(Beginning of Given data)

-- ==== Sys2Proof/Laws/KeptKernel.lean ====
section
/-! SUPPORT. What the operations of Machine/Kernel.lean keep (Laws/Kept.lean). -/

set_option maxRecDepth 8000
set_option Elab.async false

namespace Sys2Proof.Machine

theorem State.writeRecord_kept {s₀ s : State} {b : Nat} {d : List Byte} {r : RecordParts} (hk : Kept s₀ s) : Kept s₀ ((State.writeRecord s b d r).2) := by
  unfold State.writeRecord
  repeat' first
    | with_reducible assumption
    | ((try lift_lets -underBinder); intro x; clear_value (hx : x = _); refine Kept.cut (a := s₀) hx ?_ (fun hk' => ?_); rotate_left; clear hx; rotate_right)
    | ((try lift_lets -underBinder); intro x)
    | with_reducible apply State.devWrite_kept
    | (with_reducible apply Kept.of_eq2; with_reducible assumption)
    | (with_reducible apply Kept.of_eq3; with_reducible assumption)
    | (with_reducible apply Kept.of_eq4; with_reducible assumption)
    | with_reducible apply Kept.foldl
    | with_reducible apply Kept.foldl₁
    | with_reducible apply Kept.foldl₂
    | with_reducible apply Kept.foldl₃
    | exact id
    | exact List.Subset.refl _
    | split
    | dsimp +zetaDelta -zeta only
    | with_reducible apply Kept.frame
    | intro _
    | dsimp only

theorem State.markSent_kept {s₀ s : State} {c va : Nat} (hk : Kept s₀ s) : Kept s₀ ((State.markSent s c va)) := by
  unfold State.markSent
  repeat' first
    | with_reducible assumption
    | ((try lift_lets -underBinder); intro x; clear_value (hx : x = _); refine Kept.cut (a := s₀) hx ?_ (fun hk' => ?_); rotate_left; clear hx; rotate_right)
    | ((try lift_lets -underBinder); intro x)
    | with_reducible apply State.onCtx_kept
    | (with_reducible apply Kept.of_eq2; with_reducible assumption)
    | (with_reducible apply Kept.of_eq3; with_reducible assumption)
    | (with_reducible apply Kept.of_eq4; with_reducible assumption)
    | with_reducible apply Kept.foldl
    | with_reducible apply Kept.foldl₁
    | with_reducible apply Kept.foldl₂
    | with_reducible apply Kept.foldl₃
    | exact id
    | exact List.Subset.refl _
    | split
    | dsimp +zetaDelta -zeta only
    | with_reducible apply Kept.frame
    | intro _
    | dsimp only

theorem State.showState_kept {s₀ s : State} {c v : Nat} (hk : Kept s₀ s) : Kept s₀ ((State.showState s c v)) := by
  unfold State.showState
  repeat' first
    | with_reducible assumption
    | ((try lift_lets -underBinder); intro x; clear_value (hx : x = _); refine Kept.cut (a := s₀) hx ?_ (fun hk' => ?_); rotate_left; clear hx; rotate_right)
    | ((try lift_lets -underBinder); intro x)
    | with_reducible apply State.set_kept
    | (with_reducible apply Kept.of_eq2; with_reducible assumption)
    | (with_reducible apply Kept.of_eq3; with_reducible assumption)
    | (with_reducible apply Kept.of_eq4; with_reducible assumption)
    | with_reducible apply Kept.foldl
    | with_reducible apply Kept.foldl₁
    | with_reducible apply Kept.foldl₂
    | with_reducible apply Kept.foldl₃
    | exact id
    | exact List.Subset.refl _
    | split
    | dsimp +zetaDelta -zeta only
    | with_reducible apply Kept.frame
    | intro _
    | dsimp only

theorem State.trySignal_kept {s₀ s : State} {c : Nat} {d : List Byte} {status code : Nat} (hk : Kept s₀ s) : Kept s₀ ((State.trySignal s c d status code).2) := by
  unfold State.trySignal
  repeat' first
    | with_reducible assumption
    | ((try lift_lets -underBinder); intro x; clear_value (hx : x = _); refine Kept.cut (a := s₀) hx ?_ (fun hk' => ?_); rotate_left; clear hx; rotate_right)
    | ((try lift_lets -underBinder); intro x)
    | with_reducible apply State.asks_kept
    | with_reducible apply State.signal_kept
    | with_reducible apply State.markSent_kept
    | (with_reducible apply Kept.of_eq2; with_reducible assumption)
    | (with_reducible apply Kept.of_eq3; with_reducible assumption)
    | (with_reducible apply Kept.of_eq4; with_reducible assumption)
    | with_reducible apply Kept.foldl
    | with_reducible apply Kept.foldl₁
    | with_reducible apply Kept.foldl₂
    | with_reducible apply Kept.foldl₃
    | exact id
    | exact List.Subset.refl _
    | split
    | dsimp +zetaDelta -zeta only
    | with_reducible apply Kept.frame
    | intro _
    | dsimp only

(End of Given data)

#### Exercise goal
Each record above should be output again exactly.

#### Solution for this problem
-- ==== Sys2Proof/Laws/KeptKernel.lean ====
section
/-! SUPPORT. What the operations of Machine/Kernel.lean keep (Laws/Kept.lean). -/

set_option maxRecDepth 8000
set_option Elab.async false

namespace Sys2Proof.Machine

theorem State.writeRecord_kept {s₀ s : State} {b : Nat} {d : List Byte} {r : RecordParts} (hk : Kept s₀ s) : Kept s₀ ((State.writeRecord s b d r).2) := by
  unfold State.writeRecord
  repeat' first
    | with_reducible assumption
    | ((try lift_lets -underBinder); intro x; clear_value (hx : x = _); refine Kept.cut (a := s₀) hx ?_ (fun hk' => ?_); rotate_left; clear hx; rotate_right)
    | ((try lift_lets -underBinder); intro x)
    | with_reducible apply State.devWrite_kept
    | (with_reducible apply Kept.of_eq2; with_reducible assumption)
    | (with_reducible apply Kept.of_eq3; with_reducible assumption)
    | (with_reducible apply Kept.of_eq4; with_reducible assumption)
    | with_reducible apply Kept.foldl
    | with_reducible apply Kept.foldl₁
    | with_reducible apply Kept.foldl₂
    | with_reducible apply Kept.foldl₃
    | exact id
    | exact List.Subset.refl _
    | split
    | dsimp +zetaDelta -zeta only
    | with_reducible apply Kept.frame
    | intro _
    | dsimp only

theorem State.markSent_kept {s₀ s : State} {c va : Nat} (hk : Kept s₀ s) : Kept s₀ ((State.markSent s c va)) := by
  unfold State.markSent
  repeat' first
    | with_reducible assumption
    | ((try lift_lets -underBinder); intro x; clear_value (hx : x = _); refine Kept.cut (a := s₀) hx ?_ (fun hk' => ?_); rotate_left; clear hx; rotate_right)
    | ((try lift_lets -underBinder); intro x)
    | with_reducible apply State.onCtx_kept
    | (with_reducible apply Kept.of_eq2; with_reducible assumption)
    | (with_reducible apply Kept.of_eq3; with_reducible assumption)
    | (with_reducible apply Kept.of_eq4; with_reducible assumption)
    | with_reducible apply Kept.foldl
    | with_reducible apply Kept.foldl₁
    | with_reducible apply Kept.foldl₂
    | with_reducible apply Kept.foldl₃
    | exact id
    | exact List.Subset.refl _
    | split
    | dsimp +zetaDelta -zeta only
    | with_reducible apply Kept.frame
    | intro _
    | dsimp only

theorem State.showState_kept {s₀ s : State} {c v : Nat} (hk : Kept s₀ s) : Kept s₀ ((State.showState s c v)) := by
  unfold State.showState
  repeat' first
    | with_reducible assumption
    | ((try lift_lets -underBinder); intro x; clear_value (hx : x = _); refine Kept.cut (a := s₀) hx ?_ (fun hk' => ?_); rotate_left; clear hx; rotate_right)
    | ((try lift_lets -underBinder); intro x)
    | with_reducible apply State.set_kept
    | (with_reducible apply Kept.of_eq2; with_reducible assumption)
    | (with_reducible apply Kept.of_eq3; with_reducible assumption)
    | (with_reducible apply Kept.of_eq4; with_reducible assumption)
    | with_reducible apply Kept.foldl
    | with_reducible apply Kept.foldl₁
    | with_reducible apply Kept.foldl₂
    | with_reducible apply Kept.foldl₃
    | exact id
    | exact List.Subset.refl _
    | split
    | dsimp +zetaDelta -zeta only
    | with_reducible apply Kept.frame
    | intro _
    | dsimp only

theorem State.trySignal_kept {s₀ s : State} {c : Nat} {d : List Byte} {status code : Nat} (hk : Kept s₀ s) : Kept s₀ ((State.trySignal s c d status code).2) := by
  unfold State.trySignal
  repeat' first
    | with_reducible assumption
    | ((try lift_lets -underBinder); intro x; clear_value (hx : x = _); refine Kept.cut (a := s₀) hx ?_ (fun hk' => ?_); rotate_left; clear hx; rotate_right)
    | ((try lift_lets -underBinder); intro x)
    | with_reducible apply State.asks_kept
    | with_reducible apply State.signal_kept
    | with_reducible apply State.markSent_kept
    | (with_reducible apply Kept.of_eq2; with_reducible assumption)
    | (with_reducible apply Kept.of_eq3; with_reducible assumption)
    | (with_reducible apply Kept.of_eq4; with_reducible assumption)
    | with_reducible apply Kept.foldl
    | with_reducible apply Kept.foldl₁
    | with_reducible apply Kept.foldl₂
    | with_reducible apply Kept.foldl₃
    | exact id
    | exact List.Subset.refl _
    | split
    | dsimp +zetaDelta -zeta only
    | with_reducible apply Kept.frame
    | intro _
    | dsimp only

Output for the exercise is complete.